Please note: The participation is about exchanging ideas, not about winning the competition! We encourage broad participation -- if you feel that your method is interesting but not state-of-the-art, then please participate in order to disseminate it and measure progress. The community may use your idea in a better manner and cite your paper, or even learn something useful from the negative results.
The participant downloads the training data and optionally the software of the baseline system.
The training data can be fed into the baseline system we provide in order to train a new system. The baseline system is a very basic system with a simple implementation of sequence-to-sequence methods for this task. The participants are allowed to modify the baseline system in order to improve the performance, or use software written by themselves.
As per WMT standards, it is possible that the participants use external data from other sources in order to improve the quality of their system. In this case though, the systems will be referred to as unconstrained and indicated as such in the final evaluation.
Note that basic linguistic tools such as taggers, parsers, or morphological analyzers are allowed in the constrained condition as well as pretrained language models released before February 2022. General tools for video processing such as pose extraction, image feature extraction or models such as CLIP are also allowed for a constrained submission.
During the system training step, the participants do not have access to the test data.
Step 2: Processing of the test data
The shared task organizers make the test sets available. The test set only contains the source side of every translation direction.
The participants use their systems (trained in the previous step) to translate the newly given test set.
The test set should be used only for decoding, i.e. using the existing trained system to produce translations. It is meant to be “blind” for the training process, i.e. it should by no means be used as part of the training data, or for other steps such as tuning, data augmentation etc.
Step 3: Submission of the system outputs
The authors submit their systems outputs to the WMT platform called Ocelot. By submitting system outputs to Ocelot, participants agree that their system outputs will be made publicly available later.
Participants are allowed to upload seven submissions in total, but they have to indicate one of them as the primary submission.
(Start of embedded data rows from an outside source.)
/-- The backward lookup with the gradient rows routed here; `all` says that every coalesced row is poisoned, since a peer's rows did not
come (R335, log 108). -/
def backwardLookup (t : SlotIx) (q : W32) (n : Nat) (w : Entry) (routed : List GradRow) (all : Bool) (s : State) : Nat × State :=
  let it := readItems w s
  let j := it.1.foldl (fun (acc : Nat × State) x => let r := judgeItem false x acc.2; (max acc.1 r.1, r.2)) (0, it.2)
  let args := forwardArgs j.2 t w
  let own := (it.1.filter fun x => !x.desc).foldl (fun (acc : List GRow × Bool × State) x => x.bags.foldl (fun acc b =>
    let r := bagGrads args x b acc.2.2; (acc.1 ++ r.1, acc.2.1 || r.2.1, r.2.2)) acc) ([], false, j.2)
  let rows := (own.1 ++ peerGrads it.1 routed).mergeSort GRow.before
  let need := ((rows.map fun g => (g.table, g.lrow, g.vals.length)).eraseDups).foldl (fun n g => n + 4 * g.2.2) 0
  let fit := workFits need (wordBits w[5] 32 32) own.2.2
  let s := fit.2
  let taken := fun e : Nat =>
    let mine := rows.filter fun g => g.lrow % 12 == e
    if fit.1 then mine else mine.take (stopAt rows e s)
  let inc := if fit.1 then [] else ((List.range 12).flatMap fun e =>
    ((rows.filter fun g => g.lrow % 12 == e).drop (stopAt rows e s)).map (·.table)).eraseDups
  let s := { s with freeCtr := if fit.1 then s.freeCtr else s.freeCtr + 12
                    lookup := Vector.ofFn fun i => coalesceAll (taken i.val) s.lookup[i] }
  let grads := (s.lookup.toList.flatMap fun y => mergeRuns y.runs).map fun c => { c with poison := c.poison || all }
  let bad := own.2.1 || rows.any (·.poison) || all || anyDown s != 0
  let st := if fit.1 then (if bad then max j.1 2 else j.1) else max j.1 4
  (st, { s with lkWork := (s.lkWork.filter fun k => !(k.slot == t && k.words[7] == w[7] && bit k.words[5] 16)) ++
    [{ slot := t, q := q, parts := [], args := [], status := BitVec.ofNat 8 st, nth := n, words := w, grads := grads, incomplete := inc }] })

/-- LOOKUP in backward mode: the gradient rows of owned entries are coalesced, and the entry completes. -/
def execLookupBackward (t : SlotIx) (q : W32) (routed : List GradRow) (s : State) : Out :=
  match openEntry s t q 4 with
  | none => .next s
  | some e =>
    let w : Entry := e.words
    if !bit w[5] 16 || !engineTurn s e then .next s
    else if (ownRank s (groupAt s 0)).isNone then .next (answerEntry t q 0x13 s)
    else engineRun (entryKey t q) (some t) (lookupRank w) true (fun s =>
      let r := backwardLookup t q e.nth w routed false s
      answerEntry t q (BitVec.ofNat 8 r.1) (loosenWork w r.2)) s

end Sys2Proof.Machine
end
Since the resources for human evaluation are limited, the organizers will give priority to the primary submissions.
While making a submission participants have to define if a particular system is constrained or unconstrained.
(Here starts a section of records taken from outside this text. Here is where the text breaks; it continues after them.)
-- ==== Sys2Proof/Machine/Load.lean ====
section
/-! DEFINITION. Submission and loading of tasks: fetching a submission entry (R310 to R312), the checks of R121 in order
(R2, R3, R34, R40, R119, R120, R122, R136, R311, R338, R393, R413), and the load (R130, R412). -/

namespace Sys2Proof.Machine

/-! ### Bundles (R131, R136, R138, R144, R154, R155) -/

/-- An M slot that encodes an instruction. -/
def mLegal (m : BitVec 44) : Bool :=
  let n := m.toNat
  let op := n / 2 ^ 40
  let xb := n / 2 ^ 14 % 8
  n == 0 || (decide (1 ≤ op) && decide (op ≤ 5) && n % 2 == 0 && n / 8 % 4 != 3 && !(n / 2 ^ 33 % 8 == 1 && n / 2 ^ 9 % 2 == 1)
    && (if op = 1 || op = 5 then xb == 0 else if op = 4 then decide (xb < 4) else true))

/-- A T slot that encodes an instruction. -/
def tLegal (w : BitVec 40) : Bool :=
  let n := w.toNat
  let f := n / 2 ^ 29 % 8
  match n / 2 ^ 35 with
  | 0 => n == 0
  | 1 => n % 2 ^ 11 == 0 && n / 2 ^ 11 % 4 != 3
  | 2 => n % 2 ^ 23 == 0
  | 3 => n % 2 ^ 34 == 0
  | 4 => n % 2 ^ 9 == 0 && n / 2 ^ 33 % 4 != 3
  | 5 => n % 2 ^ 17 == 0 && decide (f ≤ 5)
  | 6 => n % 2 ^ 17 == 0 && (f == 0 || f == 1 || f == 3)
  | 7 => n % 2 ^ 15 == 0
  | 8 => n % 2 ^ 7 == 0 && n / 2 ^ 23 % 2 ^ 12 != 0
  | _ => false

/-- A V slot that encodes an instruction. -/
def vLegal (w : BitVec 40) : Bool :=
  let n := w.toNat
  let va := n / 2 ^ 24 % 32
  let vb := n / 2 ^ 19 % 32
  let vc := n / 2 ^ 14 % 32
  let bf := n / 2 ^ 13 % 2
  let aux := n % 2 ^ 13
  match n / 2 ^ 34 with
  | 0 => n == 0
  | 1 | 2 | 3 | 5 | 6 => vc == 0 && aux == 0
  | 4 | 0x0B => aux == 0
  | 7 | 8 | 9 => vb == 0 && vc == 0 && aux == 0
  | 0x0A => vc == 0 && decide (aux < 3)
  | 0x0C | 0x0D | 0x0E => vc == 0 && aux == 0 && bf == 0
  | 0x10 | 0x11 | 0x12 | 0x13 | 0x14 | 0x15 | 0x16 | 0x1A => vb == 0 && vc == 0 && aux == 0 && bf == 0
  | 0x18 => vb == 0 && vc == 0 && bf == 0 && decide (aux < 64) && decide (aux % 16 < 10)
  | 0x19 => vb == 0 && vc == 0 && bf == 0 && decide (aux < 10)
  | 0x1B => va == 0 && vb == 0 && vc == 0 && bf == 0 && decide (aux < 8)
  | 0x1C | 0x1D => n % 2 ^ 10 == 0
  | _ => false

def bundleLegal (b : BitVec 128) : Bool :=
  b.toNat / 2 ^ 124 % 8 == 0 && mLegal (slotM b) && tLegal (slotT b) && vLegal (slotV b)

/-- The loops of an image: (bundle, LEN). -/
def loopsOf (bs : List (BitVec 128)) : List (Nat × Nat) :=
  (bs.zip (List.range bs.length)).filterMap fun q =>
    let t := (slotT q.1).toNat
    if t / 2 ^ 35 = 8 then some (q.2, t / 2 ^ 23 % 2 ^ 12) else none

/-- Body `a` contains body `b`, LOOP bundle and all. -/
def bodyIn (b a : Nat × Nat) : Bool := decide (a.1 < b.1) && decide (b.1 + b.2 ≤ a.1 + a.2)

/-- The loop checks of R136. -/
def loopsLegal (bs : List (BitVec 128)) : Bool :=
  let ls := loopsOf bs
  ls.all fun l =>
    decide (l.1 + l.2 < bs.length)
    && (ls.all fun k => k == l || bodyIn k l || bodyIn l k || decide (l.1 + l.2 < k.1) || decide (k.1 + k.2 < l.1)
          || decide (k.1 + k.2 = l.1) || decide (l.1 + l.2 = k.1))
    && decide ((ls.filter fun k => bodyIn l k).length < 4)
    && (List.range (l.2 + 1)).all fun i => !bend (bs.getD (l.1 + i) 0)

/-- R136 for a block image. -/
def blocksLegal (bs : List (BitVec 128)) : Bool :=
  bs.all bundleLegal && loopsLegal bs && (match bs.getLast? with
    | none => true
    | some b => bend b)

/-! ### Sections of an image -/

/-- Little-endian units of `u` bytes in a section, as the work in evaluation sees it. -/
def sectionNats (s : State) (a u n : Nat) : List Nat :=
  let bs := seen s a (u * n)
  (List.range n).map fun i => leNat ((bs.drop (u * i)).take u)

def imageBlocks (s : State) (image : Nat) (h : Header) : List (BitVec 128) :=
  (sectionNats s (image + h.blockOff.toNat) 16 (h.blockLen / 16)).map (BitVec.ofNat 128)

def imageCounters (s : State) (image : Nat) (h : Header) : List CtrEntry :=
  let bs := seen s (image + h.ctrOff.toNat) (8 * h.ctrLen)
  (List.range h.ctrLen).map fun i => parseCtrEntry ((bs.drop (8 * i)).take 8)

/-- The sections of an image but its command list, as (offset, length) (R413). -/
def imageSections (h : Header) : List (Nat × Nat) :=
  [(h.ctrlOff.toNat, h.ctrlLen), (h.blockOff.toNat, h.blockLen), (h.ctrOff.toNat, 8 * h.ctrLen)]
  ++ (if h.sigOff = 0 then [] else [(h.sigOff.toNat, h.sigLen)])

/-- A section of nonzero length lies wholly in the direct region (R413). -/
def sectionOk (image : Nat) (x : Nat × Nat) : Bool := x.2 == 0 || decide (image + x.1 + x.2 ≤ directEnd)

/-- Any poison in the header or a section that acceptance reads (R289). A poisoned command entry completes with ENTRY when it
is fetched (R226). -/
def imagePoisoned (s : State) (image : Nat) (h : Header) : Bool :=
  seenPoison s image 256 || (imageSections h).any fun x => seenPoison s (image + x.1) x.2

/-- The sections that acceptance reads, where the header lets them be read. -/
def seeImage (image : Nat) (h : Header) (s : State) : State :=
  if (imageSections h).all (sectionOk image) then (imageSections h).foldl (fun s x => see (image + x.1) x.2 s) s else s

/-! ### The checks (R121) -/

/-- A valid counter-table entry (R120). -/
def CtrEntry.valid (h : Header) (e : CtrEntry) : Bool :=
  (e.core == 0xFF || decide (e.core.toNat < 12 * h.segSectors * h.segCount)) && decide (e.ctr.toNat < h.counters)
  && e.limit != 0 && decide (e.initial.toNat ≤ e.limit.toNat) && decide (e.final.toNat ≤ e.limit.toNat)

def entriesDistinct : List CtrEntry → Bool
  | [] => true
  | e :: es => !(es.any fun f => f.core == e.core && f.ctr == e.ctr) && entriesDistinct es

/-- The header's fields are in range and its reserved fields 0 (R119, R413, R228). -/
def headerRange (h : Header) (raw : List Byte) : Bool :=
  decide (1 ≤ h.segSectors) && decide (1 ≤ h.segCount) && decide (h.segSectors * h.segCount ≤ 12)
  && decide (h.spMask.toNat < 64) && decide (h.contexts.toNat < 16) && decide (h.windows ≤ 8) && decide (h.streams ≤ 32)
  && decide (1 ≤ h.counters) && decide (h.counters ≤ 256) && decide (h.globals ≤ 4096) && field raw 0x1A 2 == 0
  && decide (h.flags.toNat < 256) && (!h.flag 4 || h.maxBlock != 0)
  && h.stashBytes.toNat % 65536 == 0 && h.saddleBytes.toNat % 65536 == 0
  && field raw 0x42 2 == 0 && field raw 0x84 124 == 0
  && h.ctrOff.toNat % 8 == 0 && h.ctrlOff.toNat % 64 == 0 && decide (4 ≤ h.ctrlLen) && decide (h.ctrlLen ≤ 32768)
  && h.ctrlLen % 4 == 0 && decide (h.blockLen ≤ 65536) && h.blockLen % 16 == 0 && h.blockOff.toNat % 64 == 0
  && h.cmdOff.toNat % 64 == 0 && h.cmdLen.toNat % 64 == 0 && decide (64 ≤ h.cmdLen.toNat)
  && decide (h.cmdLen.toNat ≤ 64 * 65536) && (!h.flag 7 || decide (h.segCount ≤ 2))

/-- ENTRY and CONTEXTS agree, and the fault handler is a word (R413). -/
def entriesAgree (h : Header) : Bool :=
  ((List.finRange 4).all fun k => if bit h.contexts k.val then decide (h.entry[k].toNat < 8192) else h.entry[k] == 0xFFFF)
  && (!h.flag 6 || decide (h.faultHandler.toNat < 8192))

/-- The whole HEADER check (R413). -/
def headerOk (s : State) (image : Nat) (h : Header) (raw : List Byte) : Bool :=
  headerRange h raw && entriesAgree h && ((h.cmdOff.toNat, h.cmdLen.toNat) :: imageSections h).all (sectionOk image)
  && !imagePoisoned s image h
  && (imageCounters s image h).all (CtrEntry.valid h) && entriesDistinct (imageCounters s image h)
  && blocksLegal (imageBlocks s image h)

/-- A slot that a task occupies. -/
def Task.resident (x : Task) : Bool := x.st != .free && x.st != .done

/-- The segments of the Girth (R47): first sector and length. -/
def girthList (s : State) : List (SecIx × Nat) :=
  if s.buckle = 0 then [(0, 12)]
  else (List.finRange 12).filterMap fun p =>
    if bit s.buckle ((p.val + 11) % 12) then some (p, (girthSegment s p).length) else none

/-- The residents of a run of sectors. -/
def residentsOn (s : State) (g : List SecIx) : List Task :=
  s.tasks.toList.filter fun x => x.resident && g.any fun p => bit x.sectors p.val

/-- A segment is free, or shareable (R122), and no crossing in it is refused (R40). -/
def segmentOk (s : State) (h : Header) (f : SecIx) : Bool :=
  let g := segSectors f h.segSectors
  let rs := residentsOn s g
  (rs.isEmpty || (h.flag 4 && rs.all fun x => x.hdr.flag 4)) && !(List.finRange 12).any fun p => bit s.xingAlarm p.val && spansCrossing s (g.flatMap sectorCores) p

/-- The masks of a segment's residents leave a task's masks free (R122). -/
def masksOk (s : State) (h : Header) (f : SecIx) : Bool :=
  (residentsOn s (segSectors f h.segSectors)).all fun x => x.hdr.spMask &&& h.spMask == 0 && x.hdr.wbMask &&& h.wbMask == 0

/-- Picks `n` of a list of segments. Which, and in which order, the manual leaves to the sequencer (log 2). -/
def pickSegments : Nat → List SecIx → Nat → List SecIx × Nat
  | 0, _, c => ([], c)
  | n + 1, l, c =>
    match l[(Config.free 16 c).toNat % atLeast1 l.length]? with
    | none => ([], c)
    | some f => let r := pickSegments n (l.erase f) (c + 1); (f :: r.1, r.2)

/-- Bytes a task allocates: stash, saddlebag regions, save area, completion ring (R121, R125, R220, R338). -/
def allocBytes (h : Header) : Nat :=
  h.stashBytes.toNat + 2 * h.saddleBytes.toNat + 40960 * 12 * h.segSectors * h.segCount + 16 * (h.cmdLen.toNat / 64)

/-- A submission entry (R311). -/
structure Submission where
  opc : Nat
  noAccept : Bool
  vector : Nat
  user : Nat
  image : Nat
  gctr : Nat
  zero : Bool
deriving DecidableEq, Repr

def parseSubmission (e : BitVec 512) : Submission :=
  let n := e.toNat
  { opc := n % 256, noAccept := n / 256 % 2 == 1, vector := n / 2 ^ 16 % 2 ^ 16, user := n / 2 ^ 32 % 2 ^ 32
    image := n / 2 ^ 64 % 2 ^ 64, gctr := n / 2 ^ 128 % 2 ^ 16
    zero := n / 2 ^ 9 % 2 ^ 7 == 0 && n / 2 ^ 144 == 0 }

/-- What an entry says of itself is in range (R311), checked before the image is read. -/
def Submission.wellFormed (x : Submission) : Bool :=
  x.opc == 1 && x.zero && (x.vector == 0 || (decide (16 ≤ x.vector) && decide (x.vector < 256))) && x.image % 64 == 0
  && decide (x.image + 256 ≤ directEnd)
For the DSGS-to-German translation direction, Ocelot produces scores based on automatic metrics. (The platform does not display any automatic scores for the German-to-DSGS direction.) Importantly, while the ranking of systems on Ocelot is based on these automatic scores, the final ranking of the shared task is based on human evaluation instead.
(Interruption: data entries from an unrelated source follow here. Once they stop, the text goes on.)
-- ==== Sys2Proof/Machine/Save.lean ====
section
/-! DEFINITION. The save record of a core (R125, R185, R195): what a preemption writes of it, and what a restore takes back from
memory. The parts whose layout the manual does not give hold their fields in the manual's order, zero-padded (DESIGN CHOICE, log 12). -/

namespace Sys2Proof.Machine

/-! ### Numbers of states (Registers of chapters 04 and 06) -/

def ctxStateN : CtxState → Nat
  | .idle => 0
  | .ready => 1
  | .waiting => 2
  | .halted => 3
  | .faulted => 4

def waitKindN : WaitKind → Nat
  | .counter => 0
  | .stream => 1
  | .launch => 2
  | .command => 3
  | .hold => 4

def accStateN : AccState → Nat
  | .empty => 0
  | .open_ => 1
  | .draining => 2
  | .done => 3

def shapeN : Shape → Nat
  | .f => 0
  | .h => 1
  | .q => 2
  | .n => 3
  | .s => 4

def ctxStateOf (n : Nat) : CtxState :=
  if n = 0 then .idle else if n = 1 then .ready else if n = 2 then .waiting else if n = 3 then .halted else .faulted
def waitKindOf (n : Nat) : WaitKind :=
  if n = 0 then .counter else if n = 1 then .stream else if n = 2 then .launch else if n = 3 then .command else .hold
def accStateOf (n : Nat) : AccState := if n = 0 then .empty else if n = 1 then .open_ else if n = 2 then .draining else .done
def shapeOf (n : Nat) : Shape := if n = 0 then .f else if n = 1 then .h else if n = 2 then .q else if n = 3 then .n else .s

/-! ### Writing -/

/-- A stream as it is saved: a partly issued row starts again (R195), and so does one that was read for a window and has not begun to
leave (R185). -/
def Stream.atSave (x : Stream) : Stream :=
  if x.d.kind = 1 then
    let k := x.row * x.d.rowG / atLeast1 x.d.halfG
    { x with landed := tset 0 x.landed k (tget 0 x.landed k - x.off), off := 0 }
  else if x.d.kind = 2 then
    let k := x.rows * x.d.rowG / atLeast1 x.d.halfG
    let out := x.outbox.foldl (fun n q => n + q.bytes.length) 0
    { x with landed := tset 0 x.landed k (tget 0 x.landed k - (64 * x.readG - out - 64 * x.rows * x.d.rowG)),
             readG := x.rows * x.d.rowG, outbox := [] }
  else if x.d.kind = 3 then { x with readG := x.rows * x.d.rowG }
  else x

def SDesc.bytes (d : SDesc) : List Byte :=
  [d.kind, BitVec.ofNat 8 (b2n d.rt), d.ctrA, d.ctrB, d.endCtr, d.wtarget, d.wepoch, 0] ++ natLe 8 d.addr.toNat
  ++ natLe 2 d.rowG ++ natLe 2 d.cnt0 ++ natLe 2 d.cnt1 ++ natLe 2 d.cnt2 ++ natLe 4 d.str0.toNat ++ natLe 4 d.str1.toNat
  ++ natLe 4 d.str2.toNat ++ natLe 2 d.spBase ++ natLe 2 d.halfG ++ natLe 4 d.t0.toNat ++ natLe 4 d.t1.toNat

def slotStateN : SlotState → Nat
  | .unconfigured => 0
  | .active => 1
  | .closing => 2

/-- The 64 B record of a stream slot (R195). -/
def Stream.bytes (x : Stream) : List Byte :=
  x.d.bytes ++ natLe 4 x.rows ++ natLe 4 x.fills ++ natLe 1 (slotStateN x.st)
  ++ natLe 1 (b2n x.cur + 2 * b2n x.pendA + 4 * b2n x.pendB) ++ [0] ++ natLe 1 (b2n x.missed) ++ natLe 4 x.lastRel

def winStateN : WinState → Nat
  | .closed => 0
  | .open_ => 1
  | .closing => 2

/-- The 32 B record of a window: the descriptor of R178 with the state in byte 10 (R185). -/
def Window.bytes (w : Window) : List Byte :=
  natLe 2 w.base ++ natLe 2 w.len ++ natLe 1 w.writer.toNat ++ [w.epoch, w.ctr, w.doneCtr] ++ natLe 2 w.sigN.toNat
  ++ natLe 1 (winStateN w.st) ++ List.replicate 21 0

def launchFormN : LaunchForm → Nat
  | .local_ => 0
  | .seg => 1
  | .at_ => 2

/-- The pending-launch record (R125). -/
def pendBytes : Option Launch → List Byte
  | none => List.replicate 192 0
  | some l =>
    natLe 8 (1 + l.ctx.val * 2 ^ 12 + launchFormN l.form * 2 ^ 14 + l.blk.toNat * 2 ^ 16 + l.ctr.toNat * 2 ^ 28)
    ++ natLe 8 (if l.form = .at_ then l.ft.toNat else 0) ++ List.replicate 48 0
    ++ l.ads.toList.flatMap (fun a => natLe 4 a.toNat) ++ l.trs.toList.flatMap fun r => natLe 8 r.toNat

/-- `n` bytes of which the manual does not say what they hold (log 2). -/
def openBytes (c n : Nat) : List Byte := (List.range n).map fun i => Config.free 8 (c + i)

/-- Zeros up to `n` bytes. -/
def padded (n : Nat) (bs : List Byte) : List Byte := bs ++ List.replicate (n - bs.length) 0

/-- The 64 B header: version 1, core, slot, FT of save, pending-launch record present. -/
def saveHeader (c : CoreIx) (t : SlotIx) (ft : Nat) (pend : Bool) : List Byte :=
  padded 64 (natLe 4 1 ++ natLe 4 c.val ++ natLe 4 t.val ++ natLe 8 ft ++ natLe 4 (b2n pend))

/-- The 384 B of a context: S0 to S31, AD0 to AD15, then PC, state, wait record (KIND, object, register, 0, n, 0), VFLAGS, SR_SEED, SR_CTR and
CTX_FAULT (cause, latched, INFO, fault PC). -/
def Ctx.bytes (x : Ctx) : List Byte :=
  x.s.toList.flatMap (fun v => natLe 8 v.toNat) ++ x.ad.toList.flatMap (fun v => natLe 4 v.toNat)
  ++ padded 64 (natLe 4 x.pc.toNat ++ natLe 4 (ctxStateN x.st)
    ++ natLe 1 (waitKindN x.kind) ++ [x.waitObj] ++ natLe 1 x.waitRd.val ++ [0] ++ natLe 2 x.waitN.toNat ++ [0, 0]
    ++ natLe 4 x.vflags.toNat ++ natLe 8 x.seed.toNat ++ natLe 8 x.sctr.toNat
    ++ [x.cause] ++ natLe 1 (b2n x.faulted) ++ natLe 2 x.info.toNat ++ natLe 4 x.faultPc.toNat)

/-- The 64 B of array state (R81): the states and the poison marks of A and B, and the tile's shape and format. -/
def ArrayState.bytes (x : ArrayState) : List Byte :=
  padded 64 (natLe 1 (accStateN x.stA) ++ natLe 1 (accStateN x.stB) ++ natLe 1 (b2n x.poisonA) ++ natLe 1 (b2n x.poisonB)
    ++ natLe 1 (shapeN x.shape) ++ natLe 1 x.fmt.toNat)

def accBytes (x : Tbl W32) : List Byte := (List.range 4096).flatMap fun i => natLe 4 (tget 0 x i).toNat

/-- The parts of a save record at `a`: address and bytes (R125). Accumulators are written only where they are not EMPTY. -/
def SaveRec.parts (r : SaveRec) (t : SlotIx) (ft a : Nat) : List (Nat × List Byte) :=
  [(a, saveHeader r.core t ft r.pend.isSome),
   (a + 0x40, r.ctx.toList.flatMap Ctx.bytes),
   (a + 0x640, r.counters.toList.flatMap fun q => natLe 2 q.value.toNat ++ natLe 2 q.limit.toNat),
   (a + 0xA40, r.streams.toList.flatMap Stream.bytes),
   (a + 0x1240, r.windows.toList.flatMap Window.bytes),
   (a + 0x1340, r.array.bytes),
   (a + 0x1380, pendBytes r.pend)]
  ++ (if r.array.stA = .empty then [] else [(a + 0x2000, accBytes r.array.a)])
  ++ (if r.array.stB = .empty then [] else [(a + 0x6000, accBytes r.array.b)])

/-- Bytes of one core's save record. -/
abbrev saveSize : Nat := 40960

/-- Writes a save record. -/
def writeSave (t : SlotIx) (a : Nat) (r : SaveRec) (s : State) : State :=
  (r.parts t (ftNow s) a).foldl (fun s q => devWrite q.1 q.2 false s) s

/-! ### Reading -/

/-- A context as its record holds it. What the record does not hold (the entries queued for it, the cycles its waits end) comes from the
saved context. -/
def Ctx.fromBytes (x : Ctx) (b : List Byte) : Ctx :=
  { x with s := Vector.ofFn fun i => BitVec.ofNat 64 (field b (8 * i.val) 8)
           ad := Vector.ofFn fun i => BitVec.ofNat 22 (field b (256 + 4 * i.val) 4)
           pc := BitVec.ofNat 13 (field b 320 4), st := ctxStateOf (field b 324 4)
           kind := waitKindOf (field b 328 1), waitObj := BitVec.ofNat 8 (field b 329 1), waitRd := Fin.ofNat 32 (field b 330 1)
           waitN := BitVec.ofNat 16 (field b 332 2), vflags := BitVec.ofNat 4 (field b 336 4)
           seed := BitVec.ofNat 64 (field b 340 8), sctr := BitVec.ofNat 64 (field b 348 8)
           cause := BitVec.ofNat 8 (field b 356 1), faulted := field b 357 1 % 2 == 1, info := BitVec.ofNat 16 (field b 358 2)
           faultPc := BitVec.ofNat 13 (field b 360 4) }

/-- The array's state as its record holds it. -/
def ArrayState.fromBytes (x : ArrayState) (b : List Byte) : ArrayState :=
  { x with stA := accStateOf (field b 0 1), stB := accStateOf (field b 1 1), poisonA := field b 2 1 % 2 == 1
           poisonB := field b 3 1 % 2 == 1, shape := shapeOf (field b 4 1), fmt := BitVec.ofNat 4 (field b 5 1) }

def slotStateOf (n : Nat) : SlotState := if n = 0 then .unconfigured else if n = 1 then .active else .closing
def winStateOf (n : Nat) : WinState := if n = 0 then .closed else if n = 1 then .open_ else .closing
def launchFormOf (n : Nat) : LaunchForm := if n = 0 then .local_ else if n = 1 then .seg else .at_

/-- A stream as its record holds it: it goes on at row ROWS_ISSUED (R195). -/
def Stream.fromBytes (x : Stream) (b : List Byte) : Stream :=
  let d := parseSDesc b
  { x with d := d, rows := field b 48 4, row := if d.kind = 1 then field b 48 4 else x.row
           readG := if d.kind = 1 then x.readG else field b 48 4 * d.rowG
           fills := field b 52 4, st := slotStateOf (field b 56 1)
           cur := field b 57 1 % 2 == 1, pendA := field b 57 1 / 2 % 2 == 1, pendB := field b 57 1 / 4 % 2 == 1
           missed := field b 59 1 % 2 == 1, lastRel := x.lastRel / 2 ^ 32 * 2 ^ 32 + field b 60 4 }

def Window.fromBytes (w : Window) (b : List Byte) : Window :=
  { w with base := field b 0 2, len := field b 2 2, writer := BitVec.ofNat 2 (field b 4 1), epoch := BitVec.ofNat 8 (field b 5 1)
           ctr := BitVec.ofNat 8 (field b 6 1), doneCtr := BitVec.ofNat 8 (field b 7 1), sigN := BitVec.ofNat 16 (field b 8 2)
           st := winStateOf (field b 10 1) }

/-- The pending launch that a record holds. What it does not hold (where the launch stands, its digest) comes from the saved launch; its
arrival is sent again (R112, R125). -/
def pendFromBytes (old : Option Launch) (b : List Byte) : Option Launch :=
  let n := field b 0 8
  match old with
  | none => none
  | some l =>
    if n % 2 = 0 then none
    else some { l with
      ctx := ⟨n / 2 ^ 12 % 4, by omega⟩, form := launchFormOf (n / 2 ^ 14 % 4), blk := BitVec.ofNat 12 (n / 2 ^ 16)
      ctr := BitVec.ofNat 8 (n / 2 ^ 28), ft := BitVec.ofNat 64 (field b 8 8), arrived := none
      ads := Vector.ofFn fun i => BitVec.ofNat 22 (field b (64 + 4 * i.val) 4)
      trs := Vector.ofFn fun i => BitVec.ofNat 64 (field b (128 + 8 * i.val) 8) }

def accOf (b : List Byte) : Tbl W32 := (List.range 4096).foldl (fun t i => tset 0 t i (BitVec.ofNat 32 (field b (4 * i) 4))) []

/-- Bytes `o` to `o + n` of a list. -/
def slice (b : List Byte) (o n : Nat) : List Byte := (b.drop o).take n

/-- The part of a record before the accumulators that a restore reads. -/
abbrev saveHead : Nat := 0x1440

/-- The reads of a restore for the record at `a`: the accumulators only where they are not EMPTY (R125). -/
def seeSave (a : Nat) (r : SaveRec) (s : State) : State :=
  let s := see a saveHead s
  let s := if r.array.stA = .empty then s else see (a + 0x2000) 16384 s
  if r.array.stB = .empty then s else see (a + 0x6000) 16384 s

/-- Whether what a restore reads of the record at `a` is poisoned (R289). -/
def savePoisoned (s : State) (a : Nat) (r : SaveRec) : Bool :=
  seenPoison s a saveHead || (r.array.stA != .empty && seenPoison s (a + 0x2000) 16384)
  || (r.array.stB != .empty && seenPoison s (a + 0x6000) 16384)

/-- A save record as the memory at `a` now holds it. -/
def SaveRec.readBack (s : State) (a : Nat) (r : SaveRec) : SaveRec :=
  let b := seen s a saveHead
  { r with
    ctx := Vector.ofFn fun k => r.ctx[k].fromBytes (slice b (0x40 + 384 * k.val) 384)
    counters := Vector.ofFn fun n =>
      { r.counters[n] with value := BitVec.ofNat 16 (field b (0x640 + 4 * n.val) 2), limit := BitVec.ofNat 16 (field b (0x642 + 4 * n.val) 2) }
    streams := Vector.ofFn fun n => r.streams[n].fromBytes (slice b (0xA40 + 64 * n.val) 64)
    windows := Vector.ofFn fun n => r.windows[n].fromBytes (slice b (0x1240 + 32 * n.val) 32)
    pend := pendFromBytes r.pend (slice b 0x1380 192)
    array := { r.array.fromBytes (slice b 0x1340 64) with
      a := if r.array.stA = .empty then r.array.a else accOf (seen s (a + 0x2000) 16384)
      b := if r.array.stB = .empty then r.array.b else accOf (seen s (a + 0x6000) 16384) } }

end Sys2Proof.Machine
end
One week after the system submission deadline, each participant has to submit a one-page abstract of the system description. It may be a full system description paper or only a draft that can be later modified for the final (4-page) system description paper (step 5).
Furthermore, submissions should use the WMT XML format. We provide the test sources in this XML format, see the data tab. The exact submission format we require depends on the translation direction:
In this case system outputs are German text. We require that these outputs are combined with the XML file containing the test sources, see here for an example.
DSGS outputs must be one mp4 video for each line of German input text. Participants are free to submit any content they deem suitable as a translation. Examples: avatar animations, videos featuring photo-realistic signers or a pose estimation video.
Output videos should be wrapped in XML as well, but instead of text the <segment> elements in the XML should contain public links.